# Lesson 8: K-Means Clustering

In this notebook, we'll use the K-Means algorithm to find clusters in a dataset.

## 1. Import Libraries

In [None]:
import numpy as np
import matplotlib.pyplot as plt
from sklearn.datasets import make_blobs
from sklearn.cluster import KMeans

## 2. Generate Sample Data

We'll use scikit-learn's `make_blobs` function to create a dataset with some natural clusters.

In [None]:
X, y = make_blobs(n_samples=300, centers=4, cluster_std=0.60, random_state=0)

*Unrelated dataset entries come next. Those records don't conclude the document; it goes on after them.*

-- ==== Sys2Proof/Machine/RegMap.lean ====
section
/-! DEFINITION. The management register space: which block an address lies in (R14 to R17) and, for each
word of a block, which bits a write sets, which the part alone writes, and the reset value, from the
register maps of chapters 01 to 19. The `CNT_` blocks have no register map in the spec, so their words are
reserved (notes/assumptions/18). -/

namespace Sys2Proof.Machine

/-- A block of the management register space. -/
inductive Blk where
  | pkg | time | cnt | evlog (h : Nat) | boot | fuse | kat | map | flt | mf
  | cinch (h : Nat) | nrg | eth (port : Nat) | sess | part
  | cmdt (p : Nat) | lpx (m : Nat) | xplan (p : Nat) | digest (p : Nat) | health (p : Nat)
  | upd (p : Nat) | pgrp (p : Nat)
  | dPkg (d : Nat) | dMap (d : Nat) | dFab (d : Nat) | dAmap (d : Nat) | dHbm (m : Nat)
  | dSeam (d : Nat) | dCnt (d : Nat) | dNrg (d : Nat) | dFlt (d : Nat)
  /-- The reserved offsets of a per-die block, 0xA000 and above (R16). -/
  | dRsv (d : Nat)
  /-- Per-core sub-block `sub` (R17); sub-block 12 is the reserved rest of the block, 0xC00 and above. -/
  | core (c sub : Nat)
  | tl (l : Nat)
  deriving DecidableEq, Repr

/-- Block of an offset in a per-die block, and the offset in it (R16). -/
def dieBlk (d o : Nat) : Blk × Nat :=
  match o / 0x1000 with
  | 0 => (.dPkg d, o % 0x1000)
  | 1 => (.dMap d, o % 0x1000)
  | 2 => (.dFab d, o % 0x1000)
  | 3 => (.dAmap d, o % 0x1000)
  | 4 => (.dHbm (2 * d), o % 0x1000)
  | 5 => (.dHbm (2 * d + 1), o % 0x1000)
  | 6 => (.dSeam d, o % 0x1000)
  | 7 => (.dCnt d, o % 0x1000)
  | 8 => (.dNrg d, o % 0x1000)
  | 9 => (.dFlt d, o % 0x1000)
  | _ => (.dRsv d, o - 0xA000)

/-- Block of an address in the package and hub range (R15). -/
def hubBlk (a : Nat) : Option Blk :=
  let n := a / 0x1000
  match n with
  | 0 => some .pkg
  | 1 => some .time
  | 2 => some .cnt
  | 3 => some (.evlog 0)
  | 4 => some (.evlog 1)
  | 5 => some .boot
  | 6 => some .fuse
  | 7 => some .kat
  | 8 => some .map
  | 9 => some .flt
  | 10 => some .mf
  | 11 => some (.cinch 0)
  | 12 => some (.cinch 1)
  | 13 => some .nrg
  | 0x18 => some .sess
  | 0x19 => some .part
  | _ =>
    if 0x10 ≤ n ∧ n ≤ 0x14 then some (.eth (n - 0x10))
    else if 0x20 ≤ n ∧ n < 0x28 then some (.cmdt (n - 0x20))
    else if 0x30 ≤ n ∧ n < 0x38 then some (.lpx (n - 0x30))
    else if 0x40 ≤ n ∧ n < 0x48 then some (.xplan (n - 0x40))
    else if 0x48 ≤ n ∧ n < 0x50 then some (.digest (n - 0x48))
    else if 0x50 ≤ n ∧ n < 0x58 then some (.health (n - 0x50))
    else if 0x60 ≤ n ∧ n < 0x68 then some (.upd (n - 0x60))
    else if 0x68 ≤ n ∧ n < 0x70 then some (.pgrp (n - 0x68))
    else none

/-- The block of a management address and the offset in it (R14 to R17). -/
def locate (a : Nat) : Option (Blk × Nat) :=
  if a < 0x0100_0000 then (hubBlk a).map fun b => (b, a % 0x1000)
  else if a < 0x0180_0000 then
    let o := a - 0x0100_0000
    some (dieBlk (o / 0x10_0000) (o % 0x10_0000))
  else if 0x0200_0000 ≤ a ∧ a < 0x0200_0000 + 1280 * 0x1000 then
    let o := a - 0x0200_0000
    let k := o % 0x1000
    some (if k < 0xC00 then (.core (o / 0x1000) (k / 0x100), k % 0x100) else (.core (o / 0x1000) 12, k - 0xC00))
  else if 0x0300_0000 ≤ a ∧ a < 0x0300_0000 + 64 * 0x1000 then
    let o := a - 0x0300_0000
    some (.tl (o / 0x1000), o % 0x1000)
  else none

/-- What a word of the register space is. -/
structure Reg where
  /-- 0 = a 32-bit register, 1 = low word of a 64-bit register, 2 = its high word. -/
  half : Nat
  /-- Bits that a write sets (RW, RWL). -/
  rw : Nat
  /-- Bits that a write of 1 clears (W1C). -/
  w1c : Nat
  /-- Bits of `regs` that a read shows: the writable ones and those that only the part writes. -/
  keep : Nat
  rst : Nat
  /-- The writable bits are RWL (R467). -/
  rwl : Bool
  /-- A 48-bit performance counter (R33, R34). -/
  perf : Bool
  deriving DecidableEq, Repr

/-- All 32 bits of a word. -/
def ones32 : Nat := 0xFFFF_FFFF

def Reg.ro : Reg := ⟨0, 0, 0, 0, 0, false, false⟩
/-- A read-only word that the part writes in `regs`. -/
def Reg.roKept (rst : Nat) : Reg := ⟨0, 0, 0, ones32, rst, false, false⟩
def Reg.mixed (rw rst : Nat) : Reg := ⟨0, rw, 0, rw, rst, false, false⟩
def Reg.locked (rw rst : Nat) : Reg := ⟨0, rw, 0, rw, rst, true, false⟩
def Reg.clear (w1c : Nat) : Reg := ⟨0, 0, w1c, w1c, 0, false, false⟩
/-- A word that a write reaches and no read shows, or whose fields other state holds. -/
def Reg.held (rw : Nat) : Reg := ⟨0, rw, 0, 0, 0, false, false⟩
def Reg.roPair (hi : Bool) : Reg := ⟨if hi then 2 else 1, 0, 0, 0, 0, false, false⟩
def Reg.rwPair (hi : Bool) : Reg := ⟨if hi then 2 else 1, ones32, 0, ones32, 0, false, false⟩
def Reg.perfPair (hi : Bool) : Reg :=
  ⟨if hi then 2 else 1, 0, if hi then 0x8000_0000 else 0, ones32, 0, false, true⟩
/-- A 64-bit energy counter (R32). -/
def Reg.nrgPair (hi : Bool) : Reg := ⟨if hi then 2 else 1, 0, 0, ones32, 0, false, false⟩

/-- A 64-bit register at offset `o`: its two words. -/
def pairAt (o : Nat) (f : Bool → Reg) : List (Nat × Reg) := [(o, f false), (o + 4, f true)]
def perfAt (l : List Nat) : List (Nat × Reg) := l.flatMap fun o => pairAt o Reg.perfPair
def roAt (l : List Nat) : List (Nat × Reg) := l.map fun o => (o, Reg.ro)
/-- `n` words from `o`, 4 bytes apart. -/
def run (o n : Nat) : List Nat := (List.range n).map fun i => o + 4 * i

/-- Per-core sub-blocks (R17). -/
def coreRegs (sub : Nat) : List (Nat × Reg) :=
  match sub with
  | 0 => roAt [0x00, 0x04] ++ [(0x08, Reg.mixed 3 0)] ++ roAt (run 0x40 32)
  | 1 => roAt (run 0 64)
  | 2 => roAt [0x00] ++ [(0x04, Reg.mixed 1 1)] ++ perfAt [0x10, 0x18, 0x20, 0x28]
  | 3 => [(0x00, Reg.clear 0xF), (0x04, Reg.ro)] ++ perfAt [0x10, 0x18, 0x20]
  | 4 => [(0x00, Reg.ro), (0x04, Reg.clear 0x1F)] ++ perfAt [0x10, 0x18, 0x20, 0x28, 0x30, 0x38]
  | 5 => [(0x00, Reg.clear 0xFFF)] ++ perfAt [0x10, 0x18, 0x20]
  | 6 => perfAt [0x10, 0x18, 0x20]
  | 7 => [(0x00, Reg.mixed 1 0), (0x04, ⟨0, 0, 0x8000_0000, ones32, 0, false, false⟩)]
      ++ [(0x08, { Reg.roPair false with keep := ones32 }), (0x0C, { Reg.roPair true with keep := ones32 })]
      ++ perfAt [0x10, 0x18, 0x20, 0x28]
  | 8 => [(0x00, Reg.mixed 0xFFFF 0x400), (0x04, Reg.ro)] ++ perfAt [0x08, 0x10, 0x18, 0x20, 0x28]
      ++ roAt (run 0x40 16) ++ (List.range 16).flatMap fun i => pairAt (0x80 + 8 * i) Reg.roPair
  | 10 => roAt [0x00]
  | 11 => pairAt 0x00 Reg.nrgPair ++ [(0x08, Reg.ro)] ++ perfAt [0x10]
  | _ => []

/-- The words of a block. -/
def blkRegs : Blk → List (Nat × Reg)
  | .cnt | .dCnt _ | .dRsv _ => []
  | .pkg => roAt [0x00, 0x04] ++ pairAt 0x08 Reg.roPair ++ [(0x10, ⟨0, 0x8000_3FFF, 0, ones32, 0, false, false⟩)]
      ++ roAt (run 0x14 13) ++ pairAt 0x48 Reg.roPair ++ roAt [0x50, 0x54] ++ pairAt 0x58 Reg.roPair
  | .time => pairAt 0x00 Reg.roPair ++ [(0x08, Reg.mixed 3 2), (0x0C, Reg.ro)]
  | .evlog _ => roAt [0x00, 0x04, 0x08] ++ [(0x0C, Reg.mixed 0xBFFF 0)]
      ++ (run 0x10 8).map fun o => (o, Reg.roKept 0)
  | .boot => roAt [0x00, 0x04, 0x08] ++ [(0x0C, Reg.held 3)] ++ roAt [0x10, 0x14, 0x18] ++ roAt (run 0x20 14)
  | .fuse => roAt [0x00, 0x04] ++ [(0x08, Reg.mixed 0x77 0)] ++ roAt (run 0x10 6)
  | .kat => roAt (run 0x00 10)
  | .map => [(0x00, Reg.mixed 0x7FF 0), (0x04, Reg.ro), (0x08, Reg.clear 0x4000_0000)]
  | .flt => roAt [0x00, 0x04] ++ perfAt [0x10, 0x18, 0x20, 0x28]
  | .mf => roAt (run 0x00 4) ++ perfAt [0x10, 0x18]
  | .cinch _ => [(0x00, Reg.held 0xFFFF), (0x04, Reg.held 0xFFFF), (0x08, Reg.held 0xFF01)]
      ++ roAt [0x0C, 0x10, 0x14] ++ perfAt [0x20, 0x28, 0x30, 0x38]
  | .nrg => pairAt 0x00 Reg.nrgPair ++ pairAt 0x08 Reg.nrgPair ++ roAt [0x10, 0x14]
      ++ (List.range 8).flatMap fun p =>
        let o := 0x100 + 0x40 * p
        pairAt o Reg.nrgPair ++ pairAt (o + 8) Reg.nrgPair ++ pairAt (o + 16) Reg.nrgPair
          ++ pairAt (o + 24) Reg.nrgPair ++ pairAt (o + 0x20) Reg.rwPair
          ++ [(o + 0x28, ⟨0, 0x801F_0000, 0, ones32, 0x4_0000, false, false⟩), (o + 0x2C, Reg.roKept 0)]
  | .eth _ => [(0x00, Reg.roKept 0), (0x04, Reg.mixed 0x8000_FFFF 0x8000_3000)]
      ++ (run 0x10 36).map (fun o => (o, Reg.mixed ones32 0)) ++ [(0xA0, Reg.roKept 0)]
      ++ perfAt [0xC0, 0xC8, 0xD0, 0xD8, 0xE0]
  | .sess => [(0x00, Reg.ro), (0x04, Reg.mixed 0xFFFF 60), (0x08, Reg.ro)]
  | .part => (run 0 8).map (fun o => (o, Reg.mixed 0x0007_7FFF 0))
      ++ (run 0x20 8).map (fun o => (o, Reg.held 3)) ++ [(0x40, Reg.ro)]
  | .cmdt _ => [(0x00, Reg.mixed 1 0)] ++ pairAt 0x08 Reg.rwPair ++ [(0x10, Reg.mixed 0x1F 4), (0x14, Reg.ro)]
      ++ pairAt 0x18 Reg.rwPair ++ [(0x20, Reg.mixed 0x1F 4)] ++ pairAt 0x28 Reg.rwPair
      ++ [(0x30, Reg.mixed 0x8000_0FFF 0), (0x34, Reg.ro)] ++ perfAt [0x40, 0x48, 0x50]
  | .lpx _ => roAt (run 0x00 5) ++ roAt (run 0x40 8) ++ perfAt [0x80, 0x88]
  | .xplan _ => [(0x00, Reg.mixed 1 0)] ++ pairAt 0x08 Reg.rwPair ++ [(0x10, Reg.mixed ones32 0)]
      ++ pairAt 0x18 Reg.rwPair ++ [(0x20, Reg.mixed ones32 0)] ++ pairAt 0x28 Reg.rwPair ++ [(0x30, Reg.ro)]
      ++ (run 0x40 8).map (fun o => (o, Reg.mixed 0x8000_00FF 0)) ++ roAt (run 0x60 8)
      ++ perfAt [0x80, 0x88, 0x90, 0x98]
  | .digest _ => [(0x00, Reg.mixed 0x1FF 0x10C)] ++ pairAt 0x08 Reg.rwPair ++ [(0x10, Reg.ro)]
      ++ perfAt [0x20, 0x28, 0x30]
  | .health _ => [(0x00, Reg.mixed ones32 0), (0x04, Reg.mixed 0xF 0), (0x08, Reg.mixed 0xFFFF 0)]
      ++ pairAt 0x10 Reg.roPair ++ pairAt 0x18 Reg.roPair ++ [(0x20, Reg.ro)] ++ perfAt [0x30, 0x38]
  | .upd _ => [(0x00, Reg.mixed 5 4)] ++ pairAt 0x08 Reg.rwPair ++ [(0x10, Reg.mixed 0x7FF 0)]
      ++ pairAt 0x18 Reg.rwPair ++ pairAt 0x20 Reg.rwPair ++ roAt [0x28, 0x2C, 0x30]
      ++ perfAt [0x40, 0x48, 0x50, 0x58]
  | .pgrp _ => (List.range 64).flatMap fun n =>
      let o := 0x40 * n
      (run o 5).map (fun a => (a, Reg.mixed ones32 0)) ++ [(o + 0x14, Reg.mixed 0x00FF_FFFF 0),
        (o + 0x18, Reg.mixed ones32 0), (o + 0x1C, Reg.roKept 0)]
        ++ pairAt (o + 0x20) Reg.rwPair ++ [(o + 0x28, Reg.mixed ones32 0), (o + 0x2C, Reg.ro)]
  | .dPkg _ => [(0x00, Reg.ro)] ++ pairAt 0x08 Reg.roPair
  | .dMap _ => [(0x00, Reg.ro)]
  | .dFab _ => [(0x00, ⟨0, 0x3F3F, 0, ones32, 0, false, false⟩)] ++ roAt [0x04, 0x08] ++ perfAt [0x10, 0x18, 0x20]
  | .dAmap _ => pairAt 0x00 Reg.roPair ++ pairAt 0x08 Reg.roPair ++ [(0x10, Reg.ro), (0x14, Reg.locked 1 0), (0x18, Reg.ro)]
      ++ perfAt [0x20, 0x28, 0x30, 0x38]
  | .dHbm _ => roAt [0x00, 0x04, 0x08] ++ [(0x0C, Reg.mixed 0x8000_00FF 0x8000_0008), (0x10, Reg.ro)]
      ++ pairAt 0x18 Reg.roPair ++ roAt (run 0x40 32) ++ perfAt [0xC0, 0xC8, 0xD0]
  | .dSeam _ => [(0x00, Reg.ro)] ++ pairAt 0x08 Reg.roPair ++ perfAt [0x10, 0x18]
  | .dNrg _ => pairAt 0x00 Reg.nrgPair ++ pairAt 0x08 Reg.nrgPair ++ [(0x10, Reg.ro)]
  | .dFlt _ => [(0x00, Reg.ro)] ++ roAt (run 0x100 168)
  | .core _ sub => coreRegs sub
  | .tl _ => [(0x00, Reg.mixed 1 1)] ++ roAt [0x04, 0x08, 0x0C] ++ roAt (run 0x10 4) ++ [(0x20, Reg.ro)]
      ++ roAt (run 0x30 4) ++ perfAt [0x40, 0x48, 0x50, 0x58, 0x60, 0x68]

/-- The word at an aligned management address, none where it is reserved. -/
def regAt (a : Nat) : Option Reg :=
  match locate a with
  | some (b, o) => (blkRegs b).lookup o
  | none => none

/-- The address of a block's offset 0. -/
def Blk.base : Blk → Nat
  | .pkg => 0
  | .time => 0x1000
  | .cnt => 0x2000
  | .evlog h => 0x3000 + 0x1000 * h
  | .boot => 0x5000
  | .fuse => 0x6000
  | .kat => 0x7000
  | .map => 0x8000
  | .flt => 0x9000
  | .mf => 0xA000
  | .cinch h => 0xB000 + 0x1000 * h
  | .nrg => 0xD000
  | .eth port => 0x1_0000 + 0x1000 * port
  | .sess => 0x1_8000
  | .part => 0x1_9000
  | .cmdt p => 0x2_0000 + 0x1000 * p
  | .lpx m => 0x3_0000 + 0x1000 * m
  | .xplan p => 0x4_0000 + 0x1000 * p
  | .digest p => 0x4_8000 + 0x1000 * p
  | .health p => 0x5_0000 + 0x1000 * p
  | .upd p => 0x6_0000 + 0x1000 * p
  | .pgrp p => 0x6_8000 + 0x1000 * p
  | .dPkg d => 0x0100_0000 + 0x10_0000 * d
  | .dMap d => 0x0100_1000 + 0x10_0000 * d
  | .dFab d => 0x0100_2000 + 0x10_0000 * d
  | .dAmap d => 0x0100_3000 + 0x10_0000 * d
  | .dHbm m => 0x0100_4000 + 0x10_0000 * (m / 2) + 0x1000 * (m % 2)
  | .dSeam d => 0x0100_6000 + 0x10_0000 * d
  | .dCnt d => 0x0100_7000 + 0x10_0000 * d
  | .dNrg d => 0x0100_8000 + 0x10_0000 * d
  | .dFlt d => 0x0100_9000 + 0x10_0000 * d
  | .dRsv d => 0x0100_A000 + 0x10_0000 * d
  | .core c sub => 0x0200_0000 + 0x1000 * c + 0x100 * sub
  | .tl l => 0x0300_0000 + 0x1000 * l

/-- The stored word at an address: its reset value until something writes it. -/
def State.regWord (s : State) (a : Nat) : Word :=
  s.regs.get a (BitVec.ofNat 32 (match regAt a with | some r => r.rst | none => 0))

/-- The stored word at an offset of a block, as a number. -/
def State.reg (s : State) (b : Blk) (o : Nat) : Nat := (s.regWord (b.base + o)).toNat

/-- The stored 64-bit register at an offset of a block. -/
def State.reg64 (s : State) (b : Blk) (o : Nat) : Nat := s.reg b o + 2 ^ 32 * s.reg b (o + 4)

def State.setRegWord (s : State) (a : Nat) (v : Word) : State := { s with regs := s.regs.put a v }

def State.setReg (s : State) (b : Blk) (o v : Nat) : State := s.setRegWord (b.base + o) (BitVec.ofNat 32 v)

def State.setReg64 (s : State) (b : Blk) (o v : Nat) : State :=
  (s.setReg b o (v % 2 ^ 32)).setReg b (o + 4) (v / 2 ^ 32)

/-- `TIME_STATUS.SYNC`: in sync, and always on a master that is ready (R29). -/
def State.inSync (s : State) : Bool := s.time.sync || (s.reg .time 8 % 2 == 1 && s.boot.ready && !s.time.held)

/-- Sets bits of a sticky word (W1C flags). -/
def State.orReg (s : State) (b : Blk) (o v : Nat) : State := s.setReg b o (s.reg b o ||| v)

end Sys2Proof.Machine
end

# Plot the data to see what it looks like
plt.scatter(X[:, 0], X[:, 1])
plt.title('Sample Data for Clustering')
plt.xlabel('Feature 1')
plt.ylabel('Feature 2')
plt.grid(True)
plt.show()

## 3. Create and Train the K-Means Model

Let's create a K-Means model with K=4, since we can see 4 distinct clusters in our data.

In [None]:
kmeans = KMeans(n_clusters=4)
kmeans.fit(X)

## 4. Visualize the Clusters

Now let's plot the data again, but this time we'll color the points based on the cluster they were assigned to. We'll also plot the cluster centroids.

In [None]:
y_kmeans = kmeans.predict(X)
centers = kmeans.cluster_centers_

plt.scatter(X[:, 0], X[:, 1], c=y_kmeans, s=50, cmap='viridis')
plt.scatter(centers[:, 0], centers[:, 1], c='red', s=200, alpha=0.75, marker='X', label='Centroids')
plt.title('K-Means Clustering Results')
plt.xlabel('Feature 1')
plt.ylabel('Feature 2')
plt.legend()
plt.grid(True)
plt.show()